◆ **REQUIRED ACTION**
Please transcribe exactly, and only, the lines of the data below between the line holding "(exec (.rem d" and the line holding "(WritesS s · d (if (s.getS a).toNat", inclusive.

□ □ □

-- ==== Sys2Proof/Certificates/Slice0/Obligations.lean ====
section
/-! DEFINITION. The statements for the provers. Each says which rule of spec/ it formalises; the predicates that they use stand
in Safety.lean. -/

open Sys2Proof Sys2Proof.Machine

/-! ### Scalar integer instructions -/

/-- R201: the sums, the products and LEA write s[d] and nothing else; so do the quotients and remainders, with the results that the rule
gives for a zero divisor and for overflow; the logic operations bit by bit, the shifts as multiplication and division by 2^sh with
sh := s[b][5:0], the two counts, the smaller and the larger of two registers, signed and unsigned, and SEL. -/
def Obligations.IntegerResults : Prop :=
  ((∀ (d a b : BitVec 6) (h : BitVec 3) (s : State),
        Gives (exec (.add d a b) s) (WritesS s · d (s.getS a + s.getS b))
        ∧ Gives (exec (.sub d a b) s) (WritesS s · d (s.getS a - s.getS b))
        ∧ Gives (exec (.mul d a b) s) (WritesS s · d (s.getS a * s.getS b))
        ∧ Gives (exec (.mulh d a b) s)
            (WritesS s · d (((s.getS a).signExtend 128 * (s.getS b).signExtend 128).extractLsb' 64 64))
        ∧ Gives (exec (.mulhN64 d a b) s)
            (WritesS s · d (((s.getS a).setWidth 128 * (s.getS b).setWidth 128).extractLsb' 64 64))
        ∧ Gives (exec (.lea d a b h) s) (WritesS s · d (s.getS a + s.getS b * BitVec.ofNat 64 (2 ^ h.toNat))))
    ∧ (∀ (d a b : BitVec 6) (s : State),
        Gives (exec (.div d a b) s) (WritesS s · d
          (if s.getS b = 0 then 0xFFFFFFFFFFFFFFFF
           else if s.getS a = 0x8000000000000000 ∧ s.getS b = 0xFFFFFFFFFFFFFFFF then 0x8000000000000000
           else BitVec.ofInt 64 ((s.getS a).toInt.tdiv (s.getS b).toInt)))
        ∧ Gives (exec (.divN64 d a b) s) (WritesS s · d
          (if s.getS b = 0 then 0xFFFFFFFFFFFFFFFF else BitVec.ofNat 64 ((s.getS a).toNat / (s.getS b).toNat)))
        ∧ Gives (exec (.rem d a b) s) (WritesS s · d
          (if s.getS b = 0 then s.getS a
           else if s.getS a = 0x8000000000000000 ∧ s.getS b = 0xFFFFFFFFFFFFFFFF then 0
           else BitVec.ofInt 64 ((s.getS a).toInt - (s.getS a).toInt.tdiv (s.getS b).toInt * (s.getS b).toInt)))
        ∧ Gives (exec (.remN64 d a b) s) (WritesS s · d
          (if s.getS b = 0 then s.getS a else BitVec.ofNat 64 ((s.getS a).toNat % (s.getS b).toNat)))))
  ∧ ((∀ (d a b : BitVec 6) (s : State),
        (∃ v, Gives (exec (.and d a b) s) (WritesS s · d v) ∧
          ∀ i, v.getLsbD i = ((s.getS a).getLsbD i && (s.getS b).getLsbD i))
        ∧ (∃ v, Gives (exec (.or d a b) s) (WritesS s · d v) ∧
          ∀ i, v.getLsbD i = ((s.getS a).getLsbD i || (s.getS b).getLsbD i))
        ∧ (∃ v, Gives (exec (.xor d a b) s) (WritesS s · d v) ∧
          ∀ i, v.getLsbD i = ((s.getS a).getLsbD i ^^ (s.getS b).getLsbD i))
        ∧ Gives (exec (.shl d a b) s)
            (WritesS s · d (BitVec.ofNat 64 ((s.getS a).toNat * 2 ^ ((s.getS b).toNat % 64))))
        ∧ Gives (exec (.shr d a b) s)
            (WritesS s · d (BitVec.ofNat 64 ((s.getS a).toNat / 2 ^ ((s.getS b).toNat % 64))))
        ∧ Gives (exec (.sra d a b) s)
            (WritesS s · d (BitVec.ofInt 64 ((s.getS a).toInt / (2 : Int) ^ ((s.getS b).toNat % 64))))
        ∧ (∃ n, n ≤ 64 ∧ Gives (exec (.clz d a) s) (WritesS s · d (BitVec.ofNat 64 n))
          ∧ (∀ i, 64 - n ≤ i → (s.getS a).getLsbD i = false) ∧ (n < 64 → (s.getS a).getLsbD (63 - n) = true))
        ∧ Gives (exec (.popc d a) s)
            (WritesS s · d (BitVec.ofNat 64 ((List.range 64).countP fun i => (s.getS a).getLsbD i))))
    ∧ (∀ (d a b : BitVec 6) (c : BitVec 3) (s : State),
        Gives (exec (.min d a b) s)
          (WritesS s · d (if (s.getS a).toInt ≤ (s.getS b).toInt then s.getS a else s.getS b))
        ∧ Gives (exec (.minN64 d a b) s)
          (WritesS s · d (if (s.getS a).toNat ≤ (s.getS b).toNat then s.getS a else s.getS b))
        ∧ Gives (exec (.max d a b) s)
          (WritesS s · d (if (s.getS b).toInt ≤ (s.getS a).toInt then s.getS a else s.getS b))
        ∧ Gives (exec (.maxN64 d a b) s)
          (WritesS s · d (if (s.getS b).toNat ≤ (s.getS a).toNat then s.getS a else s.getS b))
        ∧ Gives (exec (.sel d a b c) s) (WritesS s · d (if s.getC c = true then s.getS a else s.getS b))))

/-- R202, R203, R205: the immediate forms, the two field forms, LI and LIH. -/
def Obligations.IntegerImmediates : Prop :=
  ∀ (d a n lo w : BitVec 6) (imm : BitVec 14) (k : BitVec 20) (h : BitVec 2) (x : BitVec 16) (s : State),
    Gives (exec (.addi d a imm) s) (WritesS s · d (BitVec.ofInt 64 ((s.getS a).toInt + imm.toInt)))
    ∧ Gives (exec (.andi d a imm) s) (WritesS s · d (s.getS a &&& BitVec.ofNat 64 imm.toNat))
    ∧ Gives (exec (.ori d a imm) s) (WritesS s · d (s.getS a ||| BitVec.ofNat 64 imm.toNat))
    ∧ Gives (exec (.xori d a imm) s) (WritesS s · d (s.getS a ^^^ BitVec.ofNat 64 imm.toNat))
    ∧ Gives (exec (.shli d a n) s) (WritesS s · d (BitVec.ofNat 64 ((s.getS a).toNat * 2 ^ n.toNat)))
    ∧ Gives (exec (.shri d a n) s) (WritesS s · d (BitVec.ofNat 64 ((s.getS a).toNat / 2 ^ n.toNat)))
    ∧ Gives (exec (.srai d a n) s) (WritesS s · d (BitVec.ofInt 64 ((s.getS a).toInt / (2 : Int) ^ n.toNat)))
    ∧ Gives (exec (.bfx d a lo w) s)
        (WritesS s · d (BitVec.ofNat 64 ((s.getS a).toNat / 2 ^ lo.toNat % 2 ^ (w.toNat + 1))))
    ∧ (∃ v, Gives (exec (.bfi d a lo w) s) (WritesS s · d v) ∧
        ∀ i, i < 64 → v.getLsbD i =
          if lo.toNat ≤ i ∧ i < lo.toNat + w.toNat + 1 then (s.getS a).getLsbD (i - lo.toNat) else (s.getS d).getLsbD i)
    ∧ Gives (exec (.li d k) s) (WritesS s · d (BitVec.ofInt 64 k.toInt))
    ∧ (∃ v, Gives (exec (.lih d h x) s) (WritesS s · d v) ∧
        ∀ i, i < 64 → v.getLsbD i = if i / 16 = h.toNat then x.getLsbD (i % 16) else (s.getS d).getLsbD i)

/-- R204: CMP and CMPI write one c register with their condition, int for eq to ge and nat for ltu and geu. -/
def Obligations.IntegerCompare : Prop :=
  ∀ (cond c : BitVec 3) (a b : BitVec 6) (imm : BitVec 14) (s : State),
    Gives (exec (.cmp cond c a b) s)
      (fun t => WritesC s t c (wordCondition cond (s.getS a) (s.getS b)) ∧ SameFlags s t)
    ∧ Gives (exec (.cmpi cond c a imm) s)
      (fun t => WritesC s t c (wordCondition cond (s.getS a) (BitVec.ofInt 64 imm.toInt)) ∧ SameFlags s t)

/-! ### Scalar floating point -/

/-- R208 to R211: FMV copies pattern and stored assay; FMIN and FMAX choose an operand; FSETASY, FASY and FCLASS; FCMP writes one c
register by the table of its rule. None is checked against ASYTH, and only FMIN, FMAX and FCMP set flags. -/
def Obligations.FpMovesAndTests : Prop :=
  (∀ (d a b : BitVec 6) (t : BitVec 2) (s : State),
      (d.toNat < 32 →
        Gives (exec (.fmv d a) s) (fun u => WritesF s u d (s.getF a) ∧ SameFlags s u)
        ∧ Gives (exec (.fsetasy d a) s)
            (fun u => WritesF s u d ⟨(s.getF d).v, BitVec.ofNat 7 (min (s.getS a).toNat 127)⟩ ∧ SameFlags s u)
        ∧ Gives (exec (.fmin d a b t) s) (fun u => ∃ x asy, WritesF s u d (fregOf (ftFmt t) x asy)
            ∧ Chosen (ftFmt t) true (fArg s t a) (fArg s t b) (fPattern s t a) (fPattern s t b) x asy
            ∧ u.vc.sS.fflags = s.vc.sS.fflags ||| fArgFlags s t a ||| fArgFlags s t b ||| nvOf [(fArg s t a).v, (fArg s t b).v]
            ∧ u.vc.sS.asyte = s.vc.sS.asyte)
        ∧ Gives (exec (.fmax d a b t) s) (fun u => ∃ x asy, WritesF s u d (fregOf (ftFmt t) x asy)
            ∧ Chosen (ftFmt t) false (fArg s t a) (fArg s t b) (fPattern s t a) (fPattern s t b) x asy
            ∧ u.vc.sS.fflags = s.vc.sS.fflags ||| fArgFlags s t a ||| fArgFlags s t b ||| nvOf [(fArg s t a).v, (fArg s t b).v]
            ∧ u.vc.sS.asyte = s.vc.sS.asyte))
      ∧ Gives (exec (.fasy d a t) s) (WritesS s · d (BitVec.ofNat 64 (fArg s t a).eff))
      ∧ ∃ k : Nat, Gives (exec (.fclass d a t) s) (WritesS s · d (BitVec.ofNat 64 (2 ^ k))) ∧
          match (fArg s t a).v with
          | .inf true => k = 0
          | .inf false => k = 7
          | .nan true => k = 8
          | .nan false => k = 9
          | .fin n m e st =>
            if m = 0 then k = (if n then 3 else 4)
            else if (Val.fin n m e st).lead < 1 - ((ftFmt t).bias : Int) then k = (if n then 2 else 5)
            else k = (if n then 1 else 6))
  ∧ (∀ (cond c : BitVec 3) (a b : BitVec 6) (t : BitVec 2) (s : State), cond ≠ 7 →
      let x := (fArg s t a).v
      let y := (fArg s t b).v
      Gives (exec (.fcmp cond c a b t) s) (fun u =>
        WritesC s u c
          (if x.isNan || y.isNan then cond = 1 || cond = 6
           else if cond = 0 then eqV x y
           else if cond = 1 then !eqV x y
           else if cond = 2 then ltV x y
           else if cond = 3 then ltV x y || eqV x y
           else if cond = 4 then ltV y x
           else if cond = 5 then ltV y x || eqV x y
           else false)
        ∧ u.vc.sS.fflags = s.vc.sS.fflags ||| fArgFlags s t a ||| fArgFlags s t b
            ||| (if x.isSnan || y.isSnan || ((x.isNan || y.isNan) && 2 ≤ cond.toNat && cond.toNat ≤ 5) then flNV else 0)
        ∧ u.vc.sS.asyte = s.vc.sS.asyte))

□ □ □

◆ **TASK OUTPUT**
        ∧ Gives (exec (.rem d a b) s) (WritesS s · d
          (if s.getS b = 0 then s.getS a
           else if s.getS a = 0x8000000000000000 ∧ s.getS b = 0xFFFFFFFFFFFFFFFF then 0
           else BitVec.ofInt 64 ((s.getS a).toInt - (s.getS a).toInt.tdiv (s.getS b).toInt * (s.getS b).toInt)))
        ∧ Gives (exec (.remN64 d a b) s) (WritesS s · d
          (if s.getS b = 0 then s.getS a else BitVec.ofNat 64 ((s.getS a).toNat % (s.getS b).toNat)))))
  ∧ ((∀ (d a b : BitVec 6) (s : State),
        (∃ v, Gives (exec (.and d a b) s) (WritesS s · d v) ∧
          ∀ i, v.getLsbD i = ((s.getS a).getLsbD i && (s.getS b).getLsbD i))
        ∧ (∃ v, Gives (exec (.or d a b) s) (WritesS s · d v) ∧
          ∀ i, v.getLsbD i = ((s.getS a).getLsbD i || (s.getS b).getLsbD i))
        ∧ (∃ v, Gives (exec (.xor d a b) s) (WritesS s · d v) ∧
          ∀ i, v.getLsbD i = ((s.getS a).getLsbD i ^^ (s.getS b).getLsbD i))
        ∧ Gives (exec (.shl d a b) s)
            (WritesS s · d (BitVec.ofNat 64 ((s.getS a).toNat * 2 ^ ((s.getS b).toNat % 64))))
        ∧ Gives (exec (.shr d a b) s)
            (WritesS s · d (BitVec.ofNat 64 ((s.getS a).toNat / 2 ^ ((s.getS b).toNat % 64))))
        ∧ Gives (exec (.sra d a b) s)
            (WritesS s · d (BitVec.ofInt 64 ((s.getS a).toInt / (2 : Int) ^ ((s.getS b).toNat % 64))))
        ∧ (∃ n, n ≤ 64 ∧ Gives (exec (.clz d a) s) (WritesS s · d (BitVec.ofNat 64 n))
          ∧ (∀ i, 64 - n ≤ i → (s.getS a).getLsbD i = false) ∧ (n < 64 → (s.getS a).getLsbD (63 - n) = true))
        ∧ Gives (exec (.popc d a) s)
            (WritesS s · d (BitVec.ofNat 64 ((List.range 64).countP fun i => (s.getS a).getLsbD i))))
    ∧ (∀ (d a b : BitVec 6) (c : BitVec 3) (s : State),
        Gives (exec (.min d a b) s)
          (WritesS s · d (if (s.getS a).toInt ≤ (s.getS b).toInt then s.getS a else s.getS b))
        ∧ Gives (exec (.minN64 d a b) s)
          (WritesS s · d (if (s.getS a).toNat ≤ (s.getS b).toNat then s.getS a else s.getS b))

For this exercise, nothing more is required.